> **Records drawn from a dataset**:

/-! ### raiseError -/

@[simp] theorem raiseError_arg0 (e : ErrorCode) (s : State) : (raiseError e s).arg0 = s.arg0 := rfl
@[simp] theorem raiseError_arg1 (e : ErrorCode) (s : State) : (raiseError e s).arg1 = s.arg1 := rfl
@[simp] theorem raiseError_arg2 (e : ErrorCode) (s : State) : (raiseError e s).arg2 = s.arg2 := rfl
@[simp] theorem raiseError_res (e : ErrorCode) (s : State) : (raiseError e s).res = s.res := rfl
@[simp] theorem raiseError_gie (e : ErrorCode) (s : State) : (raiseError e s).gie = s.gie := rfl
@[simp] theorem raiseError_vie (e : ErrorCode) (s : State) : (raiseError e s).vie = s.vie := rfl
@[simp] theorem raiseError_hie (e : ErrorCode) (s : State) : (raiseError e s).hie = s.hie := rfl
@[simp] theorem raiseError_seeded (e : ErrorCode) (s : State) : (raiseError e s).seeded = s.seeded := rfl
@[simp] theorem raiseError_started (e : ErrorCode) (s : State) : (raiseError e s).started = s.started := rfl
@[simp] theorem raiseError_done (e : ErrorCode) (s : State) : (raiseError e s).done = s.done := rfl
@[simp] theorem raiseError_bufA (e : ErrorCode) (s : State) : (raiseError e s).bufA = s.bufA := rfl
@[simp] theorem raiseError_bufB (e : ErrorCode) (s : State) : (raiseError e s).bufB = s.bufB := rfl
@[simp] theorem raiseError_rsel (e : ErrorCode) (s : State) : (raiseError e s).rsel = s.rsel := rfl
@[simp] theorem raiseError_swapPending (e : ErrorCode) (s : State) :
    (raiseError e s).swapPending = s.swapPending := rfl
@[simp] theorem raiseError_hline (e : ErrorCode) (s : State) : (raiseError e s).hline = s.hline := rfl
@[simp] theorem raiseError_hstrip (e : ErrorCode) (s : State) : (raiseError e s).hstrip = s.hstrip := rfl
@[simp] theorem raiseError_hptr (e : ErrorCode) (s : State) : (raiseError e s).hptr = s.hptr := rfl
@[simp] theorem raiseError_toggle (e : ErrorCode) (s : State) : (raiseError e s).toggle = s.toggle := rfl
@[simp] theorem raiseError_hstate (e : ErrorCode) (s : State) : (raiseError e s).hstate = s.hstate := rfl
@[simp] theorem raiseError_tick (e : ErrorCode) (s : State) : (raiseError e s).tick = s.tick := rfl
@[simp] theorem raiseError_strat (e : ErrorCode) (s : State) : (raiseError e s).strat = s.strat := rfl
@[simp] theorem raiseError_pt (e : ErrorCode) (s : State) : (raiseError e s).pt = s.pt := rfl
@[simp] theorem raiseError_pidx (e : ErrorCode) (s : State) : (raiseError e s).pidx = s.pidx := rfl
@[simp] theorem raiseError_pa (e : ErrorCode) (s : State) : (raiseError e s).pa = s.pa := rfl
@[simp] theorem raiseError_lut (e : ErrorCode) (s : State) : (raiseError e s).lut = s.lut := rfl
@[simp] theorem raiseError_lidx (e : ErrorCode) (s : State) : (raiseError e s).lidx = s.lidx := rfl
@[simp] theorem raiseError_parity (e : ErrorCode) (s : State) : (raiseError e s).parity = s.parity := rfl
@[simp] theorem raiseError_slot0 (e : ErrorCode) (s : State) : (raiseError e s).slot0 = s.slot0 := rfl
@[simp] theorem raiseError_slot1 (e : ErrorCode) (s : State) : (raiseError e s).slot1 = s.slot1 := rfl
@[simp] theorem raiseError_slot2 (e : ErrorCode) (s : State) : (raiseError e s).slot2 = s.slot2 := rfl
@[simp] theorem raiseError_errmask (e : ErrorCode) (s : State) :
    (raiseError e s).errmask = s.errmask ||| (1#8 <<< (errorNumber e - 1)) := rfl
@[simp] theorem raiseError_firsterr (e : ErrorCode) (s : State) :
    (raiseError e s).firsterr = if s.firsterr = 0#8 then BitVec.ofNat 8 (errorNumber e) else s.firsterr := rfl
@[simp] theorem raiseError_dbgBudget (e : ErrorCode) (s : State) : (raiseError e s).dbgBudget = s.dbgBudget := rfl
@[simp] theorem raiseError_dbgHlost (e : ErrorCode) (s : State) : (raiseError e s).dbgHlost = s.dbgHlost := rfl
@[simp] theorem raiseError_dbgVlost (e : ErrorCode) (s : State) : (raiseError e s).dbgVlost = s.dbgVlost := rfl
@[simp] theorem raiseError_trace (e : ErrorCode) (s : State) : (raiseError e s).trace = s.trace := rfl
@[simp] theorem raiseError_cfg (e : ErrorCode) (s : State) : (raiseError e s).cfg = s.cfg := rfl
@[simp] theorem raiseError_mem (e : ErrorCode) (s : State) : (raiseError e s).mem = s.mem := rfl
@[simp] theorem raiseError_races (e : ErrorCode) (s : State) : (raiseError e s).races = s.races := rfl
@[simp] theorem raiseError_freeCtr (e : ErrorCode) (s : State) : (raiseError e s).freeCtr = s.freeCtr := rfl
@[simp] theorem raiseError_inputs (e : ErrorCode) (s : State) : (raiseError e s).inputs = s.inputs := rfl
@[simp] theorem raiseError_placedWord (e : ErrorCode) (s : State) : (raiseError e s).placedWord = s.placedWord := rfl
@[simp] theorem raiseError_hostReads (e : ErrorCode) (s : State) : (raiseError e s).hostReads = s.hostReads := rfl

/-! ### rewindStrips -/

@[simp] theorem rewindStrips_arg0 (base : Word) (s : State) : (rewindStrips base s).arg0 = s.arg0 := rfl
@[simp] theorem rewindStrips_arg1 (base : Word) (s : State) : (rewindStrips base s).arg1 = s.arg1 := rfl
@[simp] theorem rewindStrips_arg2 (base : Word) (s : State) : (rewindStrips base s).arg2 = s.arg2 := rfl
@[simp] theorem rewindStrips_res (base : Word) (s : State) : (rewindStrips base s).res = s.res := rfl
@[simp] theorem rewindStrips_gie (base : Word) (s : State) : (rewindStrips base s).gie = s.gie := rfl
@[simp] theorem rewindStrips_vie (base : Word) (s : State) : (rewindStrips base s).vie = s.vie := rfl
@[simp] theorem rewindStrips_hie (base : Word) (s : State) : (rewindStrips base s).hie = s.hie := rfl
@[simp] theorem rewindStrips_seeded (base : Word) (s : State) : (rewindStrips base s).seeded = s.seeded := rfl
@[simp] theorem rewindStrips_started (base : Word) (s : State) : (rewindStrips base s).started = s.started := rfl
@[simp] theorem rewindStrips_done (base : Word) (s : State) : (rewindStrips base s).done = s.done := rfl
@[simp] theorem rewindStrips_bufA (base : Word) (s : State) : (rewindStrips base s).bufA = s.bufA := rfl
@[simp] theorem rewindStrips_bufB (base : Word) (s : State) : (rewindStrips base s).bufB = s.bufB := rfl
@[simp] theorem rewindStrips_rsel (base : Word) (s : State) : (rewindStrips base s).rsel = s.rsel := rfl
@[simp] theorem rewindStrips_swapPending (base : Word) (s : State) :
    (rewindStrips base s).swapPending = s.swapPending := rfl
@[simp] theorem rewindStrips_hline (base : Word) (s : State) : (rewindStrips base s).hline = s.cfg.lineOffset := rfl
@[simp] theorem rewindStrips_hstrip (base : Word) (s : State) : (rewindStrips base s).hstrip = 0 := rfl
@[simp] theorem rewindStrips_hptr (base : Word) (s : State) : (rewindStrips base s).hptr = base := rfl
@[simp] theorem rewindStrips_toggle (base : Word) (s : State) : (rewindStrips base s).toggle = false := rfl
@[simp] theorem rewindStrips_hstate (base : Word) (s : State) : (rewindStrips base s).hstate = .idle := rfl
@[simp] theorem rewindStrips_tick (base : Word) (s : State) : (rewindStrips base s).tick = s.tick := rfl
@[simp] theorem rewindStrips_strat (base : Word) (s : State) : (rewindStrips base s).strat = s.strat := rfl
@[simp] theorem rewindStrips_pt (base : Word) (s : State) : (rewindStrips base s).pt = s.pt := rfl
@[simp] theorem rewindStrips_pidx (base : Word) (s : State) : (rewindStrips base s).pidx = s.pidx := rfl
@[simp] theorem rewindStrips_pa (base : Word) (s : State) : (rewindStrips base s).pa = s.pa := rfl
@[simp] theorem rewindStrips_lut (base : Word) (s : State) : (rewindStrips base s).lut = s.lut := rfl
@[simp] theorem rewindStrips_lidx (base : Word) (s : State) : (rewindStrips base s).lidx = s.lidx := rfl
@[simp] theorem rewindStrips_parity (base : Word) (s : State) : (rewindStrips base s).parity = s.parity := rfl
@[simp] theorem rewindStrips_slot0 (base : Word) (s : State) : (rewindStrips base s).slot0 = s.slot0 := rfl
@[simp] theorem rewindStrips_slot1 (base : Word) (s : State) : (rewindStrips base s).slot1 = s.slot1 := rfl
@[simp] theorem rewindStrips_slot2 (base : Word) (s : State) : (rewindStrips base s).slot2 = s.slot2 := rfl
@[simp] theorem rewindStrips_errmask (base : Word) (s : State) : (rewindStrips base s).errmask = s.errmask := rfl
@[simp] theorem rewindStrips_firsterr (base : Word) (s : State) : (rewindStrips base s).firsterr = s.firsterr := rfl
@[simp] theorem rewindStrips_dbgBudget (base : Word) (s : State) :
    (rewindStrips base s).dbgBudget = s.dbgBudget := rfl
@[simp] theorem rewindStrips_dbgHlost (base : Word) (s : State) : (rewindStrips base s).dbgHlost = s.dbgHlost := rfl
@[simp] theorem rewindStrips_dbgVlost (base : Word) (s : State) : (rewindStrips base s).dbgVlost = s.dbgVlost := rfl
@[simp] theorem rewindStrips_trace (base : Word) (s : State) : (rewindStrips base s).trace = s.trace := rfl
@[simp] theorem rewindStrips_cfg (base : Word) (s : State) : (rewindStrips base s).cfg = s.cfg := rfl
@[simp] theorem rewindStrips_mem (base : Word) (s : State) : (rewindStrips base s).mem = s.mem := rfl
@[simp] theorem rewindStrips_races (base : Word) (s : State) : (rewindStrips base s).races = s.races := rfl
@[simp] theorem rewindStrips_freeCtr (base : Word) (s : State) : (rewindStrips base s).freeCtr = s.freeCtr := rfl
@[simp] theorem rewindStrips_inputs (base : Word) (s : State) : (rewindStrips base s).inputs = s.inputs := rfl
@[simp] theorem rewindStrips_placedWord (base : Word) (s : State) :
    (rewindStrips base s).placedWord = s.placedWord := rfl
@[simp] theorem rewindStrips_hostReads (base : Word) (s : State) :
    (rewindStrips base s).hostReads = s.hostReads := rfl

/-! ### advanceStrip -/

@[simp] theorem advanceStrip_arg0 (s : State) : (advanceStrip s).arg0 = s.arg0 := rfl
@[simp] theorem advanceStrip_arg1 (s : State) : (advanceStrip s).arg1 = s.arg1 := rfl
@[simp] theorem advanceStrip_arg2 (s : State) : (advanceStrip s).arg2 = s.arg2 := rfl
@[simp] theorem advanceStrip_res (s : State) : (advanceStrip s).res = s.res := rfl
@[simp] theorem advanceStrip_gie (s : State) : (advanceStrip s).gie = s.gie := rfl
@[simp] theorem advanceStrip_vie (s : State) : (advanceStrip s).vie = s.vie := rfl
@[simp] theorem advanceStrip_hie (s : State) : (advanceStrip s).hie = s.hie := rfl
@[simp] theorem advanceStrip_seeded (s : State) : (advanceStrip s).seeded = s.seeded := rfl
@[simp] theorem advanceStrip_started (s : State) : (advanceStrip s).started = s.started := rfl
@[simp] theorem advanceStrip_done (s : State) : (advanceStrip s).done = s.done := rfl
@[simp] theorem advanceStrip_bufA (s : State) : (advanceStrip s).bufA = s.bufA := rfl
@[simp] theorem advanceStrip_bufB (s : State) : (advanceStrip s).bufB = s.bufB := rfl
@[simp] theorem advanceStrip_rsel (s : State) : (advanceStrip s).rsel = s.rsel := rfl
@[simp] theorem advanceStrip_swapPending (s : State) : (advanceStrip s).swapPending = s.swapPending := rfl
@[simp] theorem advanceStrip_hline (s : State) : (advanceStrip s).hline = s.hline := rfl
@[simp] theorem advanceStrip_hstrip (s : State) : (advanceStrip s).hstrip = s.hstrip + 1 := rfl
@[simp] theorem advanceStrip_hptr (s : State) :
    (advanceStrip s).hptr = s.hptr + BitVec.ofNat 32 s.cfg.stripStride := rfl
@[simp] theorem advanceStrip_toggle (s : State) : (advanceStrip s).toggle = !s.toggle := rfl
@[simp] theorem advanceStrip_hstate (s : State) : (advanceStrip s).hstate = s.hstate := rfl
@[simp] theorem advanceStrip_tick (s : State) : (advanceStrip s).tick = s.tick := rfl
@[simp] theorem advanceStrip_strat (s : State) : (advanceStrip s).strat = s.strat := rfl
@[simp] theorem advanceStrip_pt (s : State) : (advanceStrip s).pt = s.pt := rfl
@[simp] theorem advanceStrip_pidx (s : State) : (advanceStrip s).pidx = s.pidx := rfl
@[simp] theorem advanceStrip_pa (s : State) : (advanceStrip s).pa = s.pa := rfl
@[simp] theorem advanceStrip_lut (s : State) : (advanceStrip s).lut = s.lut := rfl
@[simp] theorem advanceStrip_lidx (s : State) : (advanceStrip s).lidx = s.lidx := rfl
@[simp] theorem advanceStrip_parity (s : State) : (advanceStrip s).parity = s.parity := rfl
@[simp] theorem advanceStrip_slot0 (s : State) : (advanceStrip s).slot0 = s.slot0 := rfl
@[simp] theorem advanceStrip_slot1 (s : State) : (advanceStrip s).slot1 = s.slot1 := rfl
@[simp] theorem advanceStrip_slot2 (s : State) : (advanceStrip s).slot2 = s.slot2 := rfl
@[simp] theorem advanceStrip_errmask (s : State) : (advanceStrip s).errmask = s.errmask := rfl
@[simp] theorem advanceStrip_firsterr (s : State) : (advanceStrip s).firsterr = s.firsterr := rfl
@[simp] theorem advanceStrip_dbgBudget (s : State) : (advanceStrip s).dbgBudget = s.dbgBudget := rfl
@[simp] theorem advanceStrip_dbgHlost (s : State) : (advanceStrip s).dbgHlost = s.dbgHlost := rfl
@[simp] theorem advanceStrip_dbgVlost (s : State) : (advanceStrip s).dbgVlost = s.dbgVlost := rfl
@[simp] theorem advanceStrip_trace (s : State) : (advanceStrip s).trace = s.trace := rfl
@[simp] theorem advanceStrip_cfg (s : State) : (advanceStrip s).cfg = s.cfg := rfl
@[simp] theorem advanceStrip_mem (s : State) : (advanceStrip s).mem = s.mem := rfl
@[simp] theorem advanceStrip_races (s : State) : (advanceStrip s).races = s.races := rfl
@[simp] theorem advanceStrip_freeCtr (s : State) : (advanceStrip s).freeCtr = s.freeCtr := rfl
@[simp] theorem advanceStrip_inputs (s : State) : (advanceStrip s).inputs = s.inputs := rfl
@[simp] theorem advanceStrip_placedWord (s : State) : (advanceStrip s).placedWord = s.placedWord := rfl
@[simp] theorem advanceStrip_hostReads (s : State) : (advanceStrip s).hostReads = s.hostReads := rfl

> **Exercise brief**: Starting at the line that has "(advanceStrip s).bufA = s.bufA := rfl" and ending at the line that has "(advanceStrip s).hstate = s.hstate := rfl", please write out the lines above exactly, leaving out all others.

> **Reply to the task**:
@[simp] theorem advanceStrip_bufA (s : State) : (advanceStrip s).bufA = s.bufA := rfl
@[simp] theorem advanceStrip_bufB (s : State) : (advanceStrip s).bufB = s.bufB := rfl
@[simp] theorem advanceStrip_rsel (s : State) : (advanceStrip s).rsel = s.rsel := rfl
@[simp] theorem advanceStrip_swapPending (s : State) : (advanceStrip s).swapPending = s.swapPending := rfl
@[simp] theorem advanceStrip_hline (s : State) : (advanceStrip s).hline = s.hline := rfl
@[simp] theorem advanceStrip_hstrip (s : State) : (advanceStrip s).hstrip = s.hstrip + 1 := rfl
@[simp] theorem advanceStrip_hptr (s : State) :
    (advanceStrip s).hptr = s.hptr + BitVec.ofNat 32 s.cfg.stripStride := rfl
@[simp] theorem advanceStrip_toggle (s : State) : (advanceStrip s).toggle = !s.toggle := rfl
@[simp] theorem advanceStrip_hstate (s : State) : (advanceStrip s).hstate = s.hstate := rfl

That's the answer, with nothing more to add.